Ему нравилось, как она прищуривается – веки опускаются, и глаза будто прячутся. Она так делала всякий раз, когда презрение переполняло ее.

Вчера, лежа рано утром в кровати – далеко в поле как раз только начался артиллерийский обстрел, – он вытянул левую руку и коснулся ее тела, ища утешения.

– Что это ты делаешь?

– Ничего, дорогая.

– Ты меня разбудил.

– Извини.

Ему было бы легче, если бы она позволяла ему по утрам, когда он слышит, как грохочут пушки, придвигаться к ней поближе.

Скоро он будет дома. За последним изгибом дорожки он увидел розовый свет, пробивающийся сквозь занавески окна гостиной; он поспешил к воротам, вошел в них и поднялся по тропинке к двери. Собака все тянула его за собой.

Он стоял на крыльце, нащупывая в темноте дверную ручку.

Когда он выходил, та была справа. Он отчетливо помнил, что ручка была с правой стороны, когда он полчаса назад закрывал дверь и выходил из дома.

Не может же быть, чтобы она и ручку переставила? Вздумала опять разыграть его? Взяла ящик с инструментами и быстро переставила ее на внутреннюю сторону, пока он гулял с собакой, так, что ли?
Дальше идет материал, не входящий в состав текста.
-- ==== Sys2Proof/Machine/CommitOps.lean ====
section
/-! DEFINITION. Shared operations of the data path: which calls a mode serves (R35, R36), map entries under their check
(R131), the entry of staged blocks into the hoop (R84 to R88, R93), and DRAM blocks (R344). -/

namespace Sys2Proof.Machine

/-- The status of a data access by a call in a mode that does not serve it (R35, R36, R250). -/
def State.dataStatus (s : State) : Nat :=
  match s.mode.cur with
  | .standby => if s.pair.gap then 0 else 0x0501
  | .maintenance => 0x0502
  | .witness => 0x0503
  | _ => 0

/-- Logical capacity of an array in blocks. -/
def State.arrBlocks (s : State) (a : Nat) : Nat := s.f (F.ARR_GEOM_GRAINS a) * s.gblk a

/-- The status that blocks of an array give: no such array, beyond its capacity, Failed (R205, R278, R285). -/
def State.rangeStatus (s : State) (a blk n : Nat) : Nat :=
  if !s.arrExists a then 0x0321
  else if s.arrBlocks a < blk + n then 0x0320
  else if s.f (F.ARR_STATE_STATE a) = 5 then 0x0303
  else 0

/-- The status that a thread's access to blocks of an array meets before it begins: the mode's for a call thread, then the
range's (R35, R250). -/
def State.arrayStatus (s : State) (th a blk n : Nat) : Nat :=
  if !thDevWork th && s.dataStatus != 0 then s.dataStatus else s.rangeStatus a blk n

/-! ## Map entries -/

/-- A grain's entry as the newest committed segment and the deltas after it give it (R131). -/
def State.rebuiltEntry (s : State) (a g : Nat) : Word :=
  match (s.dlog.deltas.filter (fun d => d.kind == 1 && d.array == a && d.key == g)).getLast? with
  | some d => d.value
  | none => Tbl.get mapDefault s.dlog.segs (grainKey a g)

/-- A grain's entry through the Map Cache, checked and where needed rebuilt (R131, R257): its low 48 bits, none for a grain
that must be treated as poisoned. -/
def State.checkedEntry (s : State) (a g : Nat) : State × Option Nat :=
  let w := s.mapGet a g
  let s1 := s.mapAccess a g
  if mapOk w g a then (s1, some (w.toNat % 2 ^ 48))
  else
    let r := s.rebuiltEntry a g
    if mapOk r g a then (((s1.mapPut a g r).setDramEntry a g r).logCorrected 10 a g, some (r.toNat % 2 ^ 48))
    else ((s1.logOpen clsDeferred 10 a g), none)

/-! ## Entering the hoop -/

/-- The conditions of R84 for the blocks of one STORE COMMIT, mirrored up to `seq`. -/
def State.commitReady (s : State) (l : List Staged) (seq : Nat) : Bool :=
  s.durableAt seq && s.flag F.HU_STAT_HEALTHY && s.pair.leaseLost.isNone &&
    (decide (s.dirtyBlocks + s.newDirty l ≤ s.dirtyLimit) || s.dirtyBlocks == 0)

/-- A grain all of whose blocks the host has stored enters its gathering stripe (R93). -/
def State.gatherFull (s : State) (a g : Nat) : State :=
  match s.newestVersion a g with
  | some v => if !v.gathered && decide (v.dirty.length = s.gblk a) then s.placeVersion v else s
  | none => s

/-- The blocks of a STORE COMMIT enter the hoop together (R85, R93, R251). -/
def State.enterHoop (s : State) (l : List Staged) : State :=
  let s1 := (l.foldl (fun s x => s.storeBlock x.array x.block x.info) s).syncDirty
  ((l.map (fun x => (x.array, x.block / s.gblk x.array))).eraseDups).foldl (fun s x =>
    (match s.newestVersion x.1 x.2 with
      | some v => s.mirrorVersion v.seq
      | none => s).gatherFull x.1 x.2) s1

/-- The status with which a STORE COMMIT to arrays ends at once (R143, R204, R205, R35). -/
def State.commitStatus (s : State) (l : List Staged) : Nat :=
  if s.dataStatus ≠ 0 then s.dataStatus
  else if l.any (fun x => !s.arrExists x.array) then 0x0321
  else if l.any (fun x => decide (s.arrBlocks x.array ≤ x.block)) then 0x0320
  else if l.any (fun x => s.f (F.ARR_STATE_STATE x.array) == 5) then 0x0303
  else if l.any (fun x => s.flag (F.ARR_STATE_NARROW x.array)) then 0x0304
  else if l.any (fun x => s.flag (F.ARR_GC_NOSPACE x.array)) then 0x031C
  else 0

/-- Mirror the blocks of a commit to the standby's hoop (R84, R384). -/
def State.mirrorBlocks (s : State) (l : List Staged) : State :=
  l.foldl (fun s x => s.mirror (.block x.array x.block s.hoop.nextSeq x.info)) s

/-- Replace the bank waits. -/
def State.setBankWaits (s : State) (l : List BankWait) : State := { s with hoop := { s.hoop with bankWaits := l } }

/-- A bank wait of a thread begins or goes on (R86). -/
def State.beginBankWait (s : State) (th : Nat) : State :=
  let now := if s.flag F.HU_STAT_HEALTHY then none else some s.tbase
  match s.hoop.bankWaits.find? (fun w => w.th == th) with
  | some w => s.setBankWaits (s.hoop.bankWaits.map (fun x => if x.th == th then { w with since := w.since.or now } else x))
  | none => s.setBankWaits (s.hoop.bankWaits ++ [{ th, sum := 0, since := now }])

/-- A bank wait pauses: its sum keeps the time passed (R86). -/
def BankWait.pause (w : BankWait) (now : Word) : BankWait :=
  match w.since with
  | some t => { w with sum := w.sum + (now - t).toNat, since := none }
  | none => w

/-- The wait of a thread's STORE COMMIT ends; its sum stays with the call (R86). -/
def State.endBankWait (s : State) (th : Nat) : State :=
  s.setBankWaits (s.hoop.bankWaits.map (fun x => if x.th == th then x.pause s.tbase else x))

/-- HU_STAT.HEALTHY changes: bank waits start or pause (R84, R86, R429). -/
def State.setHealthy (s : State) (b : Bool) : State :=
  let waiting (th : Nat) : Bool := (s.thr th).asyncs.any (fun o => match o.wait with | .commit .. => true | _ => false)
  let w := s.hoop.bankWaits.map (fun x =>
    if b then x.pause s.tbase else if waiting x.th then { x with since := x.since.or (some s.tbase) } else x)
  (s.setBankWaits w).setFlag F.HU_STAT_HEALTHY b

/-- Try a waiting commit of thread `th` (R86): the blocks enter the hoop once every condition of R84 holds. -/
def State.tryCommit (s : State) (th : Nat) (o : AsyncOp) : State :=
  match o.wait with
  | .commit l seq =>
    if s.commitReady l seq then ((s.enterHoop l).endBankWait th).asyncDone th o.id 0 else s
  | _ => s

/-- Commits that wait now. -/
def State.commitWaits (s : State) : List (List Staged × Nat) :=
  s.threads.flatMap (fun t => t.2.asyncs.filterMap (fun o => match o.wait with
    | .commit l q => some (l, q) | _ => none))

/-! ## DRAM blocks -/

/-- Bytes of device DRAM (R132). -/
def State.dramBytes (s : State) : Nat := s.hw.dramGib * 2 ^ 30

/-- A line of DRAM that holds no poison code. -/
def poisonReset (_ : Nat) : Bool := false

/-- Some 64-byte line that a byte range touches holds the poison code (R344). -/
def State.dramPoisoned (s : State) (addr len : Nat) : Bool :=
  (List.range ((addr + len + 63) / 64 - addr / 64)).any (fun i => Tbl.get poisonReset s.poison (addr / 64 + i))

/-- Write bytes to DRAM; lines covered whole lose the poison code (R344). -/
def State.dramWrite (s : State) (addr : Nat) (bs : List Byte) : State :=
  let first := (addr + 63) / 64
  let last := (addr + bs.length) / 64
  { s with
    dram := s.dram.writeBytes addr bs
    poison := (List.range (last - first)).foldl (fun t i => Tbl.set poisonReset t (first + i) false) s.poison }

/-- The information word that a DRAM address holds: 4,096 data bytes and its sidecar behind them (R252; log entry 19). -/
def State.dramInfo (s : State) (addr : Nat) : Info :=
  { data := (List.range 4096).foldl (fun d k => d.write k (s.dram.read (addr + k))) []
    pi := BitVec.ofNat 128 (leNat (s.dram.readBytes (addr + 4096) 16))
    mta := BitVec.ofNat 128 (leNat (s.dram.readBytes (addr + 4112) 16)) }

end Sys2Proof.Machine
end

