/-- A Shuttle write whose translation failed: a bus error at its unit; under the retry policy the same write again (R319, R320). -/
def State.shtWriteFails (s : State) (n addr : Nat) (m : OutMsg) : State :=
  match (s.chan n).active, m with
  | some d, .hostWrite e _ _ ep_ _ _ bytes =>
    let x := s.chan n
    let stops := s.mode.cur == .active || s.mode.cur == .standby
    if !stops && decide (x.retries < s.f F.SHT_RETRY_COUNT) then
      ((s.setF (F.SHT_CH_STAT_RETRIES n) (x.retries + 1)).setChan n { x with retries := x.retries + 1 }).hostWrite e (.shuttle n) addr
        true ep_ bytes
    else
      ((s.setF (F.SHT_CH_POS_POS n) (min (s.f (F.SHT_CH_POS_POS n)) ((addr - d.dst) / 4096 * 4096))).setChan n
        { x with retries := s.f F.SHT_RETRY_COUNT }).shtBusError n addr
  | _, _ => s

/-- A translation denies an access, or ends with Unsupported Request or Completer Abort (R345). -/
def State.xlatFails (s : State) (rd : Reader) (m : OutMsg) : State :=
  let s1 := s.satF F.HE_XERR_ATSDENY
  match rd with
  | .nobody => s1
  | .fetchRing r i => s1.ringHalt 7 false r i
  | .record q _ => s1.ringHalt 7 true q (s.cqTail q)
  | .thread th id => s1.threadHostFails th id 0x0103
  | .shuttle n =>
    match m with
    | .hostWrite _ addr .. => s1.shtWriteFails n addr m
    | _ => s1.shtBusError n (s.shtHostAddr n)

/-- An access whose pages are now translated leaves, as a translated request or, for a U translation, an untranslated one
(R345). -/
def State.sendXlated (s : State) (k : Nat) (h : HostTag) (m : OutMsg) : State :=
  match m with
  | .hostRead e t addr _ ro _ len =>
    let xl := s.xlatPages e addr len
    ({ s with hostTags := s.hostTags.insert k { h with xlat := none } }.xlatTouch e addr len).send
      (.hostRead e t addr xl.isEmpty ro xl len)
  | .hostWrite e addr _ ep_ ro _ bytes =>
    let xl := s.xlatPages e addr bytes.length
    let out (s : State) : State := ((s.freeTag k).xlatTouch e addr bytes.length).send (.hostWrite e addr xl.isEmpty ep_ ro xl bytes)
    let s1 := out s
    match h.reader with
    | .record q irq => if s.mode.cur = .halted then s.freeTag k else (s1.coalesce q irq).holdingFreed q
    | .thread th id => if s1.hostTags.any (fun x => x.2.reader == .thread th id) then s1 else s1.asyncDone th id 0
    | _ => s1
  | _ => s

/-- A translation completion arrives (R345). -/
def State.xlatEnds (s : State) (k : Nat) (h : HostTag) (m : OutMsg) (res : HostResult) : State :=
  let ok (s : State) : Bool := match m with
    | .hostRead e _ addr _ _ _ len => s.xlatOk e addr len false
    | .hostWrite e addr _ _ _ _ bytes => s.xlatOk e addr bytes.length true
    | _ => false
  match res with
  | .translations l =>
    let s1 := s.xlatAdd l
    if h.reader = .nobody then s1.freeTag k
    else if ok s1 then s1.sendXlated k h m else (s1.freeTag k).xlatFails h.reader m
  | .data _ _ => s
  | _ => (s.freeTag k).xlatFails h.reader m

/-- A late completion (R341): discarded and counted. -/
def State.lateCompletion (s : State) (e k : Nat) : State :=
  match s.hostTags.find k with
  | some h =>
    if h.beforeFlr then (s.freeTag k).incF F.HE_LATE_FLRDROP
    else ((s.freeTag k).incF F.HE_LATE_UNEXP).aer e .unexpectedCompletion
  | none => (s.incF F.HE_LATE_UNEXP).aer e .unexpectedCompletion

/-- A completion with tag `t` arrives on endpoint `ep` (R340, R341, R345). -/
def execHostCompletion (ep t : Nat) (res : HostResult) (s : State) : Host.Outcome State Fault Refusal :=
  .next (
    if s.hostDown then s
    else match s.hostTags.find (tagKey ep t) with
      | none => s.lateCompletion ep (tagKey ep t)
      | some h =>
        if h.beforeFlr || h.timedOut.isSome then s.lateCompletion ep (tagKey ep t)
        else match h.xlat, res with
          | some m, _ => s.xlatEnds (tagKey ep t) h m res
          | none, .translations _ => s
          | none, _ =>
            let s1 := s.freeTag (tagKey ep t)
            (match h.reader with
              | .fetchRing r i => s1.entryArrived r i res
              | .thread th id => s1.threadHostEnds ep th id res
              | .shuttle n => s1.shtHostEnds ep n res
              | .nobody => s1
              | .record .. => s1).shtRetryAsk.recRetry)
Он провел рукой по левой стороне двери, и в ту самую минуту, когда его пальцы коснулись ручки, что-то в нем разорвалось и с волной ярости и страха вырвалось наружу. Он открыл дверь, быстро закрыл ее за собой и крикнул:

– Эдна, ты здесь?

Так как ответа не последовало, то он снова крикнул, и на этот раз она его услышала.

– Что тебе опять нужно? Ты меня разбудил.
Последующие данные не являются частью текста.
-- ==== Sys2Proof/Machine/Parity.lean ====
section
/-! DEFINITION. The GF instructions of Quinuip: GFMAC (R253), SYND (R254) and SOLVE (R255). -/

namespace Sys2Proof.Machine

/-- Byte by byte: d XOR a·b in GF(2^8) (R253). -/
def gfmacWord (d a b : Word) : Word :=
  BitVec.ofNat 64 (leNat ((List.range 8).map (fun k =>
    BitVec.ofNat 8 (bits d.toNat (8 * k) 8 ^^^ gfMul (bits a.toNat (8 * k) 8) (bits b.toNat (8 * k) 8)))))

/-- GFMAC, on registers or on runs (R253). -/
def execGfmac (th : Nat) (s : State) : Host.Outcome State Fault Refusal :=
  .next (s.issue th (fun i => i.op == 0x40) (fun i s =>
    let t := s.thr th
    if i.ib 3 then
      if t.run i.h = [] ∨ (t.run i.h).length ≠ (t.run (i.im 16 4)).length then s.faultAt th 0x0405
      else
        let k := bits (t.reg i.b).toNat 0 8
        (s.putInfos th i.h 0 ((List.zip (s.runInfos th i.h) (s.runInfos th (i.im 16 4))).map (fun p =>
          p.1.addScaled k p.2))).async th i .done 0 [i.h] [i.im 16 4]
    else s.wr th i.d (gfmacWord (t.reg i.d) (t.reg i.a) (t.reg i.b))))

/-- SYND BIND: handles IMM[11:8] onward become the stripe's parity columns (R254). DESIGN CHOICE: a thread of a cluster that does not
own the entry's band is not refused; R20 and R50 say that the owner's unit computes parity, and R254 and R269 name no outcome for
another's (log entry 85). -/
def execSyndBind (th : Nat) (s : State) : Host.Outcome State Fault Refusal :=
  .next (s.issue th (fun i => i.op == 0x41 && i.mode == 0) (fun i s =>
    let t := s.thr th
    let e := (t.reg i.c).toNat
    let img := s.entryImg e
    let hs := (List.range (pkP img)).map (fun k => i.h + k)
    if t.ctx.isSome ∨ couchingSize ≤ e ∨ (s.centry e).state = 0 then s.faultAt th 0x0406
    else if pkLayout img = 3 ∧ !s.hw.variant.net then s.faultAt th 0x0407
    else if hs.any (fun h => decide (16 ≤ h)) then s.faultAt th 0x0406
    else if hs.any (fun h => decide ((t.run h).length ≠ pkZ img / 4096)) then s.faultAt th 0x0405
    else
      let s1 := s.setThr th { t with ctx := some { entry := e, handles := hs, pendingAdds := 0 } }
      let s2 := if i.ib 6 then s1
        else hs.foldl (fun s h => s.putInfos th h 0 ((t.run h).map (fun _ => infoReset 0))) s1
      s2.async th i .done 0 (if i.ib 6 then [] else hs) []))

/-- SYND ADD: a run is added as the contribution of column gB; its blocks whose guard fails take the poison signature (R49, R187,
R254). -/
def execSyndAdd (th : Nat) (s : State) : Host.Outcome State Fault Refusal :=
  .next (s.issue th (fun i => i.op == 0x41 && i.mode == 1) (fun i s =>
    let t := s.thr th
    let col := (t.reg i.b).toNat
    match t.ctx with
    | none => s.faultAt th 0x0406
    | some c =>
      let x := s.centry c.entry
      let img := s.entryImg c.entry
      let data := match pkRole img col with | .data _ => decide (col < pkW img) | _ => false
      if (t.reg i.c).toNat ≠ c.entry ∨ !data then s.faultAt th 0x0406
      else if (t.run i.h).length ≠ pkZ img / 4096 then s.faultAt th 0x0405
      else
        let fmt := (s.arr x.array).pifmt
        let l := s.runInfos th i.h
        ((s.contributeAll th x.array img fmt col l).putInfos th i.h 0 (l.map (Info.sealed fmt))).async th i .contribution 0
          c.handles [i.h]))

/-- SYND WAIT completes when every earlier contribution has been absorbed (R254). -/
def execSyndWait (th : Nat) (s : State) : Host.Outcome State Fault Refusal :=
  .next (s.issue th (fun i => i.op == 0x41 && i.mode == 2) (fun i s =>
    if (s.thr th).ctx.isNone then s.faultAt th 0x0406 else s.async th i .absorb 0 [] []))

/-- SYND UNBIND releases the context; the runs stay with their handles (R254). -/
def execSyndUnbind (th : Nat) (s : State) : Host.Outcome State Fault Refusal :=
  .next (s.issue th (fun i => i.op == 0x41 && i.mode == 3) (fun i s =>
    (s.setThr th { s.thr th with ctx := none }).async th i .done 0 [] []))

/-- The bound run that holds A, B or C for the unknown index `i` (R49, R56): the parity column whose role gives it. -/
def ctxRun (img : List Byte) (c : ParityCtx) (i which : Nat) : Option Nat :=
  let want : Role := match which with
    | 0 => if pkLayout img = 3 then .parL (pkGroup img i) else .parP
    | 1 => .parQ
    | _ => .parS
  ((List.zip c.handles (pkParityCols img)).find? (fun e => pkRole img e.2 == want)).map (fun e => e.1)

/-- SOLVE: up to three unknown data indices from the reduced syndromes of the bound runs, under the row of R56 that R57
chooses; outcome 0x0406 where none applies (R255). -/
def execSolve (th : Nat) (s : State) : Host.Outcome State Fault Refusal :=
  .next (s.issue th (fun i => i.op == 0x42) (fun i s =>
    let t := s.thr th
    let ga := (t.reg i.a).toNat
    let n := bits ga 24 2
    let idx := (List.range n).map (fun k => bits ga (8 * k) 8)
    match t.ctx with
    | none => s.faultAt th 0x0406
    | some c =>
      let img := s.entryImg c.entry
      let u := idx.headD 0
      let have_ (k : Nat) : Option Nat := if bit (t.reg i.b).toNat k then ctxRun img c u k else none
      let one (x y z : Nat) := gfSolve idx ((have_ 0).map (fun _ => x)) ((have_ 1).map (fun _ => y)) ((have_ 2).map (fun _ => z))
      let outs := (List.range n).map (fun k => i.h + k)
      let sorted := decide (idx.Pairwise (· < ·)) && idx.all (fun x => decide (x < pkD img)) &&
        (decide (n < 2) || (have_ 0).isNone || idx.all (fun x => pkGroup img x == pkGroup img u))
      if outs.any (fun h => decide (16 ≤ h)) then s.faultAt th 0x0406
      else if outs.any (fun h => decide ((t.run h).length ≠ pkZ img / 4096)) then s.faultAt th 0x0405
      else match one 1 0 0, one 0 1 0, one 0 0 1 with
        | some ra, some rb, some rc =>
          if n = 0 ∨ !sorted then s.async th i .done 0x0406 outs []
          else
            let word (k : Nat) (j : Nat) : Info :=
              let get (x : Option Nat) : Info := (x.map (fun h => s.runInfo th h k)).getD (infoReset 0)
              combine (ra.getD j 0) (rb.getD j 0) (rc.getD j 0) (get (have_ 0)) (get (have_ 1)) (get (have_ 2))
            let vals := (List.range n).map (fun j => (i.h + j, (List.range (pkZ img / 4096)).map (fun k => word k j)))
            (vals.foldl (fun s v => s.putInfos th v.1 0 v.2) s).async th i .done 0 outs []
        | _, _, _ => s.async th i .done 0x0406 outs []))

end Sys2Proof.Machine
end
– Спустись-ка на минутку. Я хочу поговорить с тобой.

– Умоляю тебя, – ответила она, – успокойся и поднимайся наверх.

– Иди сюда! – закричал он. – Сейчас же иди сюда!
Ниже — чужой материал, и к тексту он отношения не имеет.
-- ==== Sys2Proof/Machine/Sleds.lean ====
section
/-! DEFINITION. Sleds: responses, read data and alerts (R359 to R365, R492), time limits (R198, R366, R367), enumeration and
enrolment (R369 to R374, R496). -/

namespace Sys2Proof.Machine

/-- `n` bytes of a block at an offset as a number (R11). -/
def blockNum (l : List Byte) (o n : Nat) : Nat := leNat ((l.drop o).take n)

/-- A 512-byte or 64-byte block passes its CRC in its last four bytes (R363, R364, R373). -/
def blockOk (l : List Byte) (n : Nat) : Bool := l.length == n && crc32c (l.take (n - 4)) == blockNum l (n - 4) 4

/-! ## Claims -/

/-- A STALE_CLAIM at the unit that believes it holds the claim is the loss of the claim (R371, R393). -/
def State.staleClaim (s : State) : State := if s.paired && s.role == 1 then s.loseLease else s

/-! ## Enumeration (R369, R374, R496) -/

/-- The domain of this device's enrolment records (R373, R381). -/
def State.domain (s : State) : List Byte :=
  match if s.paired then s.pairId.or s.pair.storedId else none with
  | some (a, b) => leBytes 8 a ++ leBytes 8 b
  | none => leBytes 8 s.hw.serial ++ List.replicate 8 0

/-- The enrolment record of a number (R373). -/
def State.enrolRecord (s : State) (n : Nat) : List Byte :=
  let b := leBytes 4 0x4C524E45 ++ leBytes 1 1 ++ leBytes 1 0 ++ leBytes 2 n ++ s.domain ++ leBytes 8 s.tbase.toNat ++
    List.replicate (0x1FC - 32) 0
  b ++ leBytes 4 (crc32c b)

/-- A sled as its IDENTIFY block reports it (R364). -/
def identSled (p h : Nat) (l : List Byte) : Sled :=
  { sledReset 0 with
    port := p, hop := h, uid := BitVec.ofNat 128 (blockNum l 0x30 16), blocks := blockNum l 8 3, bpc := blockNum l 5 1
    cwp := blockNum l 6 1, ppb := blockNum l 0xC 2, cycles := blockNum l 0x24 4, cyclesSlc := blockNum l 0x28 4
    qdepth := blockNum l 0x12 2, tprog := blockNum l 0x1E 2 * 100, terase := blockNum l 0x20 4 * 100
    rdMbps := blockNum l 0x14 4, wrMbps := blockNum l 0x18 4, cfgRecords := blockNum l 0x2C 2, reachable := true }

/-- Send an enumeration command to a hop (R369); step 1 IDENTIFY, 2 SET_TIME and CLAIMs, 3 STATUS, 4 record 0. -/
def State.hopSend (s : State) (p h step : Nat) (kind : SledKind) (array : Nat := 0) (scope : Bool := true) : State :=
  s.issueSled p { hop := h, sled := none, kind, array, scope, claim := s.pair.claim, issued := s.tbase, timedOut := none,
                  again := false, purpose := .hop step, share := .other, underLoss := false, heldSince := none }

/-- Codewords of a page that a sled may report (R175, R364). -/
def cwpKnown (n : Nat) : Bool := n == 2 || n == 4 || n == 8

/-- IDENTIFY answered: the hop's registers are loaded, and SET_TIME and, with a claim, the 17 CLAIMs leave together (R369, R372,
R496). A block with another CWP than 2, 4 or 8 is no valid one (R175; DESIGN CHOICE, log entry 89). -/
def State.identified (s : State) (p h : Nat) (l : List Byte) : State :=
  if !(blockOk l 512 && blockNum l 0 4 == 0x44454C53 && blockNum l 4 1 == 1 && cwpKnown (blockNum l 6 1)) then s
  else
    let x := s.hop p h
    let y := identSled p h l
    let s1 := s.setHop p h { x with stage := .setup, ident := some y, initSince := x.initSince.or (some s.tbase) }
    let s2 := ((s1.setReg (R.BP_HOP_UID0 p h) (y.uid.setWidth 64)).setReg (R.BP_HOP_UID1 p h)
      (BitVec.ofNat 64 (y.uid.toNat / 2 ^ 64))).setReg (R.BP_HOP_GEOM p h)
      (BitVec.ofNat 64 (y.blocks + 2 ^ 24 * (y.bpc % 8) + 2 ^ 28 * (y.cwp % 16) + 2 ^ 32 * y.ppb))
    let s3 := s2.hopSend p h 2 (.setTime s.tbase)
    if s3.holdsClaim then
      ((List.range 16).foldl (fun s a => s.hopSend p h 2 .claim a false) s3).hopSend p h 2 .claim
    else s3

/-- The last of SET_TIME and the CLAIMs has been answered: STATUS is read (R369 step 4). -/
def State.setupDone (s : State) (p h : Nat) : State :=
  let out (c : SledCmd) : Bool := c.hop == h && decide (c.purpose = .hop 2)
  if s.sledCmds.any (fun e => e.1 / 512 == p && e.2.timedOut.isNone && out e.2) || (s.port p).waiting.any out then s
  else (s.setHop p h { s.hop p h with stage := .status, lastPoll := s.tbase }).hopSend p h 3 .status

/-- A sled takes its place at a hop under a number: reachable, ENROLLED (R374); one declared failed with cause 1 or 4 is reset, and its
hop enumerated again (R199). -/
def State.seatSled (s : State) (p h n : Nat) : State :=
  let x := s.hop p h
  let o := s.sled n
  let i := x.ident.getD (sledReset 0)
  let y := { o with
    enrolled := true, port := p, hop := h, uid := i.uid, blocks := i.blocks, bpc := i.bpc, cwp := i.cwp, ppb := i.ppb
    cycles := i.cycles, cyclesSlc := i.cyclesSlc, qdepth := i.qdepth, tprog := i.tprog, terase := i.terase
    rdMbps := i.rdMbps, wrMbps := i.wrMbps, cfgRecords := i.cfgRecords, reachable := true, lostSince := none
    notReady := none, notReadySince := none, resetDue := false }
  let s1 := (s.setSled n y).setHop p h { x with stage := .done, initSince := none, failedHere := o.failed }
  let s2 := ((((s1.setF (F.BP_HOP_STAT_STATE p h) (if o.failed then 6 else 5)).setF (F.BP_HOP_STAT_NUMBER p h) n).mirror
    (.sled n y)).chooseCopies).syncAll
  if o.resetDue then s2.resetSled n else s2

/-- A sled that is not enrolled: NEW (R374). -/
def State.seatNew (s : State) (p h : Nat) : State :=
  let s1 := s.setHop p h { s.hop p h with stage := .done, initSince := none }
  (s1.setF (F.BP_HOP_STAT_STATE p h) 4).setF (F.BP_HOP_STAT_NUMBER p h) 0xFFFF

/-- The number that record 0 gives a sled, if its domain is this device's and no other enrolled or failed sled has the number
(R373, R374). -/
def State.recordNumber (s : State) (l : List Byte) (uid : BitVec 128) : Option Nat :=
  let n := blockNum l 6 2
  if blockOk l 512 && blockNum l 0 4 == 0x4C524E45 && blockNum l 4 1 == 1 && ((l.drop 8).take 16 == s.domain) && n != 0xFFFF &&
      !((s.sled n).enrolled && ((s.sled n).failed || (s.sled n).uid != uid)) then some n
  else none

/-- Record 0 has been read (R374). -/
def State.recordRead (s : State) (p h : Nat) (ok : Bool) : State :=
  let x := s.hop p h
  match if ok then s.recordNumber x.record (x.ident.getD (sledReset 0)).uid else none with
  | some n => s.seatSled p h n
  | none => s.seatNew p h

/-- A status block (R363): temperature, a fatal state, the downstream link; and during enumeration what STATE allows next (R369,
R374). -/
def State.statusBlock (s : State) (p h : Nat) (l : List Byte) : State :=
  if !blockOk l 64 then s
  else
    let state := blockNum l 0 1
    let down := bit (blockNum l 2 1) 2
    let s1 : State := match s.sledAt p h with
      | some n =>
        let t := s.setSledHealth n { s.sledHealth n with temp := blockNum l 1 1 }
        if state = 3 then t.fatalReport n
        else if (t.hop p h).fatal then t.setHop p h { t.hop p h with fatal := false } else t
      | none => s
    let next := if h < 3 then h + 1 else 3
    let s2 : State := if h < 3 then
        (if down && decide ((s1.hop p next).stage = .off) && s1.flag (F.BP_HOP_STAT_PWR p next) then
          s1.setHop p next { s1.hop p next with stage := .training }
        else if !down && decide ((s1.hop p next).stage ≠ .off ∧ (s1.hop p next).stage ≠ .training) then s1.hopsLost p next
        else s1)
      else s1
    let x := s2.hop p h
    if x.stage ≠ .status then s2
    else
      let s3 := s2.setF (F.BP_LINK_HOPS p) (max (h + 1) (s2.f (F.BP_LINK_HOPS p)))
      let known : Bool := match s3.sledAt p h with
        | some n => (s3.sled n).enrolled && x.ident.any (fun i => i.uid == (s3.sled n).uid)
        | none => false
      if known then s3.seatSled p h (s3.f (F.BP_HOP_STAT_NUMBER p h))
      else if state = 0 ∨ state = 2 then
        (s3.setHop p h { x with stage := .record, record := [] }).hopSend p h 4 (.log 0 0 [])
      else s3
– Черта с два. Сам иди сюда.

Он помедлил, запрокинул голову, всматриваясь в темноту второго этажа, куда вела лестница. Перила поворачивали налево и там, где была площадка, скрывались во мраке. И если пройти по площадке, то попадешь прямо в спальню, а там тоже царит мрак.

– Эдна! – кричал он. – Эдна!

– Иди к черту!

Он начал медленно подниматься по ступеням, ступая неслышно и легко касаясь руками перил, – вверх и налево, куда поворачивали перила, во мрак. На самом верху он хотел переступить еще через одну ступеньку, которой не было, однако он помнил об этом, и лишний шаг делать не стал. Он снова помедлил, прислушиваясь, и хотя и не был уверен в этом, но ему показалось, что далеко в поле опять начали стрелять из пушек, в основном из тяжелых орудий, семидесятипятимиллиметровых, при поддержке, наверное, пары минометов.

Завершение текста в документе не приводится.